Ah, I misread the discussion and thought it was about embedding SVG into HTML. I don't think the terrible diff objection is important, plus we probably should use compression either way (i.e. use SVGZ instead of plain SVG). Though there may be some issues with browser support of SVGZ files.
In RustCrypto we use links to images which reside in the RustCrypto/media repository, e.g. see docs for the ctr
crate. It means that we rely on raw.githubusercontent.com instead of packaging the image together with crate, but since the images are purely for illustrative purposes, I think it's a reasonable risk to take.
Good to have in the same repo, but it doesn't need to be in the generated crate package. Could you try investigating why this happens? We already have an explicit include rule in the Cargo.toml, which seems like it should be enough.
I think it may be because the folder was named src
. I've moved it and renamed it to py
, could you please check again?
forget Bernoulli (doesn't really need it) and put all the rest under rand_distr/plots
Got it. That also removes the need for the added dependency on rand
, now it only remains in rand_distr
.
Binomial Can we add a second parameterisation, e.g. n=6, p=0.5?

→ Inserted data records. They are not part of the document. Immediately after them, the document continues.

-- ==== Sys2Proof/Machine/Pending.lean ====
section
/-! DEFINITION. Registers that an instruction reads and writes, and the threads that a register which awaits a result keeps from issuing
(R144, R146, R186, R187, R340, R344). -/

namespace Sys2Proof.Machine
open Sys2Proof

/-- The register operands that an instruction of a thread reads, with the number of registers of each. A step of a unit has none. -/
def readsOf : Instr → List (Code × Nat)
  | .movS _ b | .bzS _ b | .bnzS _ b | .ret b =>
    [(code16 b, 1)]
  | .addS a b | .subS a b | .andS a b | .orS a b | .xorS a b =>
    [(code16 a, 1), (code16 b, 1)]
  | .addiS a _ | .shliS a _ | .shriS a _ =>
    [(code16 a, 1)]
  | .ldS _ b =>
    [(code16 b, 2)]
  | .stS a b =>
    [(code16 a, 1), (code16 b, 2)]
  | .add _ a b | .sub _ a b | .mul _ a b | .mulh _ a b | .mulhn _ a b | .div _ a b | .divn _ a b | .rem _ a b
  | .remn _ a b | .and _ a b | .or _ a b | .xor _ a b | .andn _ a b | .shl _ a b | .shr _ a b | .sra _ a b | .rol _ a b
  | .min _ a b | .max _ a b | .minn _ a b | .maxn _ a b | .hadd2 _ a b | .hmul2 _ a b | .hfma2 _ a b | .badd2 _ a b
  | .bmul2 _ a b | .bfma2 _ a b | .fmin _ a b | .fmax _ a b | .shfl _ a b | .shflx _ a b | .bcast _ a b | .interp _ a b
  | .mulw _ a b | .mulwn _ a b | .cmpS32 _ _ a b | .cmpN32 _ _ a b | .fcmpF32 _ _ a b | .fadd _ a b _ | .fsub _ a b _
  | .fmul _ a b _ | .fdiv _ a b _ | .fma _ a b _ | .fnma _ a b _ | .sel _ a b _ | .selNot _ a b _ | .mput _ a b =>
    [(a, 1), (b, 1)]
  | .clz _ a | .ctz _ a | .popc _ a | .brev _ a | .callr _ a | .fclass _ a | .ffloor _ a | .fceil _ a | .ftrunc _ a
  | .fabs _ a | .fneg _ a | .ddx _ a | .ddy _ a | .addi _ a _ | .andi _ a _ | .ori _ a _ | .xori _ a _ | .shli _ a _
  | .shri _ a _ | .srai _ a _ | .fsqrt _ a _ | .frcp _ a _ | .frsq _ a _ | .fexp2 _ a _ | .flog2 _ a _ | .fsin _ a _
  | .fcos _ a _ | .fsinR _ a _ | .fcosR _ a _ | .frint _ a _ | .ffrac _ a _ | .lsum _ a _ | .lmin _ a _ | .cmpi _ _ a _
  | .jmp a | .go a | .wenter a | .wleave a | .pemitCull a | .sleep a | .qput _ a | .qctl _ a | .iset _ a | .xld _ a
  | .cset _ a | .csetHigh _ a | .sset a _ =>
    [(a, 1)]
  | .addD _ a b | .subD _ a b | .divS64 _ a b | .divnN64 _ a b | .remS64 _ a b | .remnN64 _ a b | .dadd _ a b
  | .dmul _ a b | .dfma _ a b | .cmpS64 _ _ a b | .cmpN64 _ _ a b | .fcmpF64 _ _ a b | .smp _ a b =>
    [(a, 2), (b, 2)]
  | .shlD _ a b | .spawn a b | .wexp _ a b | .launch _ a b =>
    [(a, 2), (b, 1)]
  | .ldih d _ =>
    [(d, 1)]
  | .ldB _ b _ _ _ | .ldH _ b _ _ _ | .ldW _ b _ _ _ | .ldBs _ b _ _ _ | .ldHs _ b _ _ _ | .ldf _ b _ _ _
  | .lde _ b _ _ _ | .fest _ b _ _ _ | .ldD _ b _ _ _ | .ldQ _ b _ _ _ | .ldExtended _ b _ _ _ | .sete b _ _ _
  | .ldm _ b _ _ _ =>
    [(b, 2)]
  | .stB d b _ _ _ | .stH d b _ _ _ | .stW d b _ _ _ | .stf d b _ _ _ | .stx d b _ _ _ =>
    [(d, 1), (b, 2)]
  | .stD d b _ _ _ =>
    [(d, 2), (b, 2)]
  | .stQ d b _ _ _ =>
    [(d, 4), (b, 2)]
  | .stExtended d b _ _ z =>
    [(d, (if z = 3 then 2 else if z = 4 then 4 else 1)), (b, 2)]
  | .amoAdd d a _ _ w | .amoAnd d a _ _ w | .amoOr d a _ _ w | .amoXor d a _ _ w | .amoMin d a _ _ w
  | .amoMax d a _ _ w | .amoMinn d a _ _ w | .amoMaxn d a _ _ w | .amoSwap d a _ _ w | .redAdd d a _ _ w
  | .redAnd d a _ _ w | .redOr d a _ _ w | .redXor d a _ _ w | .redMin d a _ _ w | .redMax d a _ _ w
  | .redMinn d a _ _ w | .redMaxn d a _ _ w | .redSwap d a _ _ w =>
    [(d, (if w = 1 then 2 else 1)), (a, 2)]
  | .amoCas d a _ _ w | .redCas d a _ _ w =>
    [(d, (if w = 1 then 4 else 2)), (a, 2)]
  | .amoFadd d a _ _ | .redFadd d a _ _ | .barw d a _ =>
    [(d, 1), (a, 2)]
  | .redFx64 d a _ _ =>
    [(d, 2), (a, 2)]
  | .barj a _ | .barx a _ | .wwait a _ | .wpoll _ a _ | .pf a | .inval a | .wback a | .fclassF64 _ a =>
    [(a, 2)]
  | .stm d b _ _ n =>
    [(d, (n.toNat + 1)), (b, 2)]
  | .cvtS32 _ a s _ | .cvtN32 _ a s _ | .cvtF32 _ a s _ | .cvtF16 _ a s _ | .cvtBf16 _ a s _ | .cvtE4m3 _ a s _
  | .cvtE5m2 _ a s _ | .cvtE2m1 _ a s _ | .cvtE4m3Sat _ a s _ | .cvtS64 _ a s _ | .cvtN64 _ a s _ | .cvtF64 _ a s _ =>
    [(a, (if isWide s.toNat then 2 else 1))]
  | .msend a b =>
    [(a, 1), (b, 4)]
  | .mvcopy a _ _ | .mvcopy2 a _ _ | .mvgath a _ _ | .mvscat a _ _ | .mvfill a _ _ | .mvred a _ _ =>
    [(a, 4)]
  | .mmaBf16 d a b _ | .mmaF16 d a b _ | .mmaQ4 d a b _ =>
    [(d, 16), (a, 4), (b, 2)]
  | .mmaF8E4m3E4m3 d a b _ | .mmaF8E4m3E5m2 d a b _ | .mmaF8E5m2E4m3 d a b _ | .mmaF8E5m2E5m2 d a b _
  | .mmaF8S8 d a b _ | .mmaMx4 d a b _ | .mmaTs8W8 d a b _ | .mmaTs8W4 d a b _ =>
    [(d, 16), (a, 2), (b, 2)]
  | .smpl _ a b | .fetch _ a b =>
    [(a, 2), (b, 3)]
  | .smpg _ a b =>
    [(a, 2), (b, 6)]
  | .pemit a b | .tlsig a b | .tlsigSet a b =>
    [(a, 1), (b, 2)]
  | .pexp a b =>
    [(a, 4), (b, 1)]
  | _ => []

/-- The register operands that an instruction of a thread writes. -/
def writesOf : Instr → List (Code × Nat)
  | .movS a _ | .addS a _ | .subS a _ | .andS a _ | .orS a _ | .xorS a _ | .addiS a _ | .shliS a _ | .shriS a _
  | .ldiS a _ | .ldS a _ =>
    [(code16 a, 1)]
  | .add d _ _ | .sub d _ _ | .mul d _ _ | .mulh d _ _ | .mulhn d _ _ | .div d _ _ | .divn d _ _ | .rem d _ _
  | .remn d _ _ | .and d _ _ | .or d _ _ | .xor d _ _ | .andn d _ _ | .shl d _ _ | .shr d _ _ | .sra d _ _ | .rol d _ _
  | .min d _ _ | .max d _ _ | .minn d _ _ | .maxn d _ _ | .hadd2 d _ _ | .hmul2 d _ _ | .hfma2 d _ _ | .badd2 d _ _
  | .bmul2 d _ _ | .bfma2 d _ _ | .fmin d _ _ | .fmax d _ _ | .shfl d _ _ | .shflx d _ _ | .bcast d _ _ | .interp d _ _
  | .clz d _ | .ctz d _ | .popc d _ | .brev d _ | .callr d _ | .fclass d _ | .ffloor d _ | .fceil d _ | .ftrunc d _
  | .fabs d _ | .fneg d _ | .ddx d _ | .ddy d _ | .addi d _ _ | .andi d _ _ | .ori d _ _ | .xori d _ _ | .shli d _ _
  | .shri d _ _ | .srai d _ _ | .fsqrt d _ _ | .frcp d _ _ | .frsq d _ _ | .fexp2 d _ _ | .flog2 d _ _ | .fsin d _ _
  | .fcos d _ _ | .fsinR d _ _ | .fcosR d _ _ | .frint d _ _ | .ffrac d _ _ | .lsum d _ _ | .lmin d _ _ | .ldi d _
  | .ldih d _ | .call d _ | .mget d _ | .qget d _ | .qpeek d _ | .ldB d _ _ _ _ | .ldH d _ _ _ _ | .ldW d _ _ _ _
  | .ldBs d _ _ _ _ | .ldHs d _ _ _ _ | .ldf d _ _ _ _ | .lde d _ _ _ _ | .fest d _ _ _ _ | .amoFadd d _ _ _
  | .barw d _ _ | .wpoll d _ _ | .fadd d _ _ _ | .fsub d _ _ _ | .fmul d _ _ _ | .fdiv d _ _ _ | .fma d _ _ _
  | .fnma d _ _ _ | .sel d _ _ _ | .selNot d _ _ _ | .cvtS32 d _ _ _ | .cvtN32 d _ _ _ | .cvtF32 d _ _ _
  | .cvtF16 d _ _ _ | .cvtBf16 d _ _ _ | .cvtE4m3 d _ _ _ | .cvtE5m2 d _ _ _ | .cvtE2m1 d _ _ _ | .cvtE4m3Sat d _ _ _
  | .fclassF64 d _ | .launch d _ _ =>
    [(d, 1)]
  | .mulw d _ _ | .mulwn d _ _ | .addD d _ _ | .subD d _ _ | .divS64 d _ _ | .divnN64 d _ _ | .remS64 d _ _
  | .remnN64 d _ _ | .dadd d _ _ | .dmul d _ _ | .dfma d _ _ | .shlD d _ _ | .ldD d _ _ _ _ | .cvtS64 d _ _ _
  | .cvtN64 d _ _ _ | .cvtF64 d _ _ _ | .ballot d _ =>
    [(d, 2)]
  | .ldQ d _ _ _ _ | .rmsg d _ | .smp d _ _ | .smpl d _ _ | .fetch d _ _ | .smpg d _ _ =>
    [(d, 4)]
  | .ldExtended d _ _ _ z =>
    [(d, (if z = 3 then 2 else if z = 4 then 4 else 1))]
  | .amoAdd d _ _ _ w | .amoAnd d _ _ _ w | .amoOr d _ _ _ w | .amoXor d _ _ _ w | .amoMin d _ _ _ w
  | .amoMax d _ _ _ w | .amoMinn d _ _ _ w | .amoMaxn d _ _ _ w | .amoSwap d _ _ _ w | .amoCas d _ _ _ w =>
    [(d, (if w = 1 then 2 else 1))]
  | .ldm d _ _ _ n =>
    [(d, (n.toNat + 1))]
  | .iget _ a =>
    [(a, 1)]
  | .mmaBf16 d _ _ _ | .mmaF16 d _ _ _ | .mmaQ4 d _ _ _ | .mmaF8E4m3E4m3 d _ _ _ | .mmaF8E4m3E5m2 d _ _ _
  | .mmaF8E5m2E4m3 d _ _ _ | .mmaF8E5m2E5m2 d _ _ _ | .mmaF8S8 d _ _ _ | .mmaMx4 d _ _ _ | .mmaTs8W8 d _ _ _
  | .mmaTs8W4 d _ _ _ =>
    [(d, 16)]
  | .sget d s =>
    [(d, (if s = 18 ∨ s = 21 then 2 else 1))]
  | _ => []

/-- The number of predicate n among the registers that a result can be awaited for; index registers follow from 144, extension registers from
152, and 160 stands for the completion of a wback (R348). -/
def predNo {w : Nat} (n : BitVec w) : Nat := 128 + n.toNat

/-- Predicates, index and extension registers that an instruction reads. -/
def specialReads : Instr → List Nat
  | .pand _ a q | .por _ a q | .pxor _ a q => [predNo a, predNo q]
  | .pnot _ a | .voteAny _ a | .voteAll _ a | .ballot _ a => [predNo a]
  | .bp p _ | .bnp p _ | .sel _ _ _ p | .selNot _ _ _ p => [predNo p]
  | .iget n _ | .iadv n _ | .isetFields n _ _ _ _ | .isetWrap n _ _ _ _ => [144 + n.toNat]
  | .xsetHi n _ => [152 + n.toNat]
  | .fma _ _ _ _ | .fnma _ _ _ _ | .hfma2 _ _ _ | .bfma2 _ _ _ | .dfma _ _ _ => [152]
  | .ldExtended _ _ _ _ _ | .stExtended _ _ _ _ _ => [152, 160]
  | .ldB _ _ _ _ _ | .ldH _ _ _ _ _ | .ldW _ _ _ _ _ | .ldD _ _ _ _ _ | .ldQ _ _ _ _ _ | .ldBs _ _ _ _ _ | .ldHs _ _ _ _ _
  | .stB _ _ _ _ _ | .stH _ _ _ _ _ | .stW _ _ _ _ _ | .stD _ _ _ _ _ | .stQ _ _ _ _ _ | .ldf _ _ _ _ _ | .lde _ _ _ _ _
  | .stf _ _ _ _ _ | .stx _ _ _ _ _ | .fest _ _ _ _ _ | .ldm _ _ _ _ _ | .stm _ _ _ _ _ | .amoAdd _ _ _ _ _ | .amoAnd _ _ _ _ _
  | .amoOr _ _ _ _ _ | .amoXor _ _ _ _ _ | .amoMin _ _ _ _ _ | .amoMax _ _ _ _ _ | .amoMinn _ _ _ _ _ | .amoMaxn _ _ _ _ _
  | .amoSwap _ _ _ _ _ | .amoCas _ _ _ _ _ | .redAdd _ _ _ _ _ | .redAnd _ _ _ _ _ | .redOr _ _ _ _ _ | .redXor _ _ _ _ _
  | .redMin _ _ _ _ _ | .redMax _ _ _ _ _ | .redMinn _ _ _ _ _ | .redMaxn _ _ _ _ _ | .redSwap _ _ _ _ _ | .redCas _ _ _ _ _ => [160]
  | .sete _ _ _ _ | .amoFadd _ _ _ _ | .redFadd _ _ _ _ | .redFx64 _ _ _ _ | .ldS _ _ | .stS _ _ => [160]
  | .fence _ _ | .barj _ _ | .barx _ _ | .barw _ _ _ | .wwait _ _ | .wpoll _ _ _ | .wexp _ _ _ | .launch _ _ _ | .bar | .barGang
  | .mrdy | .wback _ => [160]
  | .sget _ _ => (List.range 16).map (128 + ·)
  | _ => []

/-- Predicates, index and extension registers that an instruction writes. -/
def specialWrites : Instr → List Nat
  | .cmpS32 _ p _ _ | .cmpN32 _ p _ _ | .cmpS64 _ p _ _ | .cmpN64 _ p _ _ | .cmpi _ p _ _ | .fcmpF32 _ p _ _ | .fcmpF64 _ p _ _ => [predNo p]
  | .pand p _ _ | .por p _ _ | .pxor p _ _ | .pnot p _ | .voteAny p _ | .voteAll p _ => [predNo p]
  | .iset n _ | .iadv n _ | .isetFields n _ _ _ _ | .isetWrap n _ _ _ _ => [144 + n.toNat]
  | .iclr0 => [144] | .iclr1 => [145] | .iclr2 => [146] | .iclr3 => [147]
  | .iclr4 => [148] | .iclr5 => [149] | .iclr6 => [150] | .iclr7 => [151]
  | .xset n _ | .xsetHi n _ | .xld n _ => [152 + n.toNat]
  | .wback _ => [160]
  | .sset _ _ => (List.range 16).map (128 + ·)
  | _ => []

/-- The operand that x0 names in a fused form (R325). -/
def addendOf (t : Thread) : Instr → List (Code × Nat)
  | .fma _ _ _ _ | .fnma _ _ _ _ | .hfma2 _ _ _ | .bfma2 _ _ _ => [(addendCode t, 1)]
  | .dfma _ _ _ => [(addendCode t, 2)]
  | _ => []

/-- The registers of an operand: exactly those that a swarm thread resolves (R187); on a wave engine an indirect operand is its whole window,
and uses its index register (R186). -/
def operandRange (t : Thread) (o : Code × Nat) : List (Nat × Nat) :=
  if t.isWave && t.indirect o.1 then
    let j := o.1.toNat - 120
    let v := (t.rdI j).toNat
    [(bits v 6 0, bits v 13 7), (144 + j, 1)]
  else match resolve t ⟨0, o.1, o.2, 1⟩ with
    | .ok n => [(n, o.2)]
    | .error _ => []

/-- The registers that an instruction of a thread writes. -/
def writtenBy (t : Thread) (i : Instr) : List (Nat × Nat) :=
  (writesOf i).flatMap (operandRange t) ++ (specialWrites i).map (fun n => (n, 1))

/-- The registers that an instruction of a thread reads or writes; lret exchanges g0 to g3 (R155), and on a wave engine an override may stand
for a source (R177). -/
def touchedBy (t : Thread) (i : Instr) : List (Nat × Nat) :=
  (readsOf i ++ addendOf t i).flatMap (operandRange t) ++ (specialReads i).map (fun n => (n, 1)) ++ writtenBy t i ++
    (match i with | .lret | .lretS => [(0, 4)] | _ => []) ++ (if t.isWave && !(readsOf i).isEmpty then [(153, 3)] else [])

/-- Instructions of which a rule gives the clk at which a wave thread is ready again, as opposed to that of their results. -/
def holdsThread : Instr → Bool
  | .lret | .lretS | .wenter _ | .wleave _ | .fence _ _ | .bar | .barGang | .barj _ _ | .barx _ _ | .barw _ _ _ | .pf _ | .inval _
  | .sleep _ | .wexp _ _ _ | .wwait _ _ | .launch _ _ _ | .tlsig _ _ | .tlsigSet _ _ | .exit | .rx => true
  | _ => false

/-- The parcels at a PC, as far as they can be fetched now: at most n. -/
def parcelsAt (s : State) (t : Thread) (pc : Nat) : Nat → List (BitVec 16)
  | 0 => []
  | n + 1 =>
    match fetchParcel s t pc with
    | .parcel v => v :: parcelsAt s t (pc + 1) n
    | _ => []

/-- The instruction that a thread would execute next, past an rx prefix. -/
def peek (s : State) (t : Thread) : Option Instr :=
  let v := Ver.ofByte t.version
  match decode v (parcelsAt s t t.pc.toNat 2) with
  | some (.rx, _) => (decode v (parcelsAt s t (t.pc.toNat + 1) 2)).map (·.1)
  | r => r.map (·.1)

/-- The lane of a thread. -/
def Thread.laneNo (t : Thread) : Nat := match t.place with | .wave _ l _ => l | _ => 0

/-- The next instruction of a thread reads or writes a register that awaits a result. -/
def stalled (s : State) (t : Thread) : Bool :=
  let l := awaited s t
  if l.isEmpty || t.update.isSome then false
  else match peek s t with
    | none => false
    | some i => rangesMeet (touchedBy t i) l

/-- What an issued instruction leaves for its successors on a wave engine (R146, R186): its thread may issue again before its results are
there; registers that an outstanding access brings are marked by their windows. s is the state before it. -/
def scoreboard (s : State) (i : Instr) (u : State) : State :=
  let t := s.th
  if !t.isWave then u
  else
    let news := u.flights.filter (fun f => f.owner == t.uid && !f.blocks && f.nreg != 0 && decide (s.nextId ≤ f.id))
    u.updThread t.uid (fun x =>
      if !x.isWave || x.run != .ready then x
      else if !news.isEmpty then
        { x with marks := x.marks ++ news.flatMap (fun f => (writtenBy t i).map (fun w => ⟨w.1, w.2, 0, some f.id⟩)), cur := some [] }
      else if holdsThread i then x else { x with cur := some (writtenBy t i) })

end Sys2Proof.Machine
end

I went ahead and added n=10, p=0.6 because I think it looks better next to n=10, p=0.2. If you think having a demonstration of a different n
is important, then I could experiment some more. Maybe something like n=20, p=0.5 would look better.
I think SVG would be a better fit (separate files, not embedded into HTML). You should be able to generate the same plots with Python without issues.
I prefer SVG as well. However, I just did the switch and the diff count exploded to +11,000. Wowza.
The Python script folder should probably be explicitly excluded from packaged crate (check if it gets included by running cargo package
).
It also may be worth to consider the separate repo approach described above. It will be a simpler solution than relying on embed-doc-image
and will result in a smaller package size. I will leave the final decision to @dhardy.
The Python script folder should probably be explicitly excluded from packaged crate (check if it gets included by running cargo package).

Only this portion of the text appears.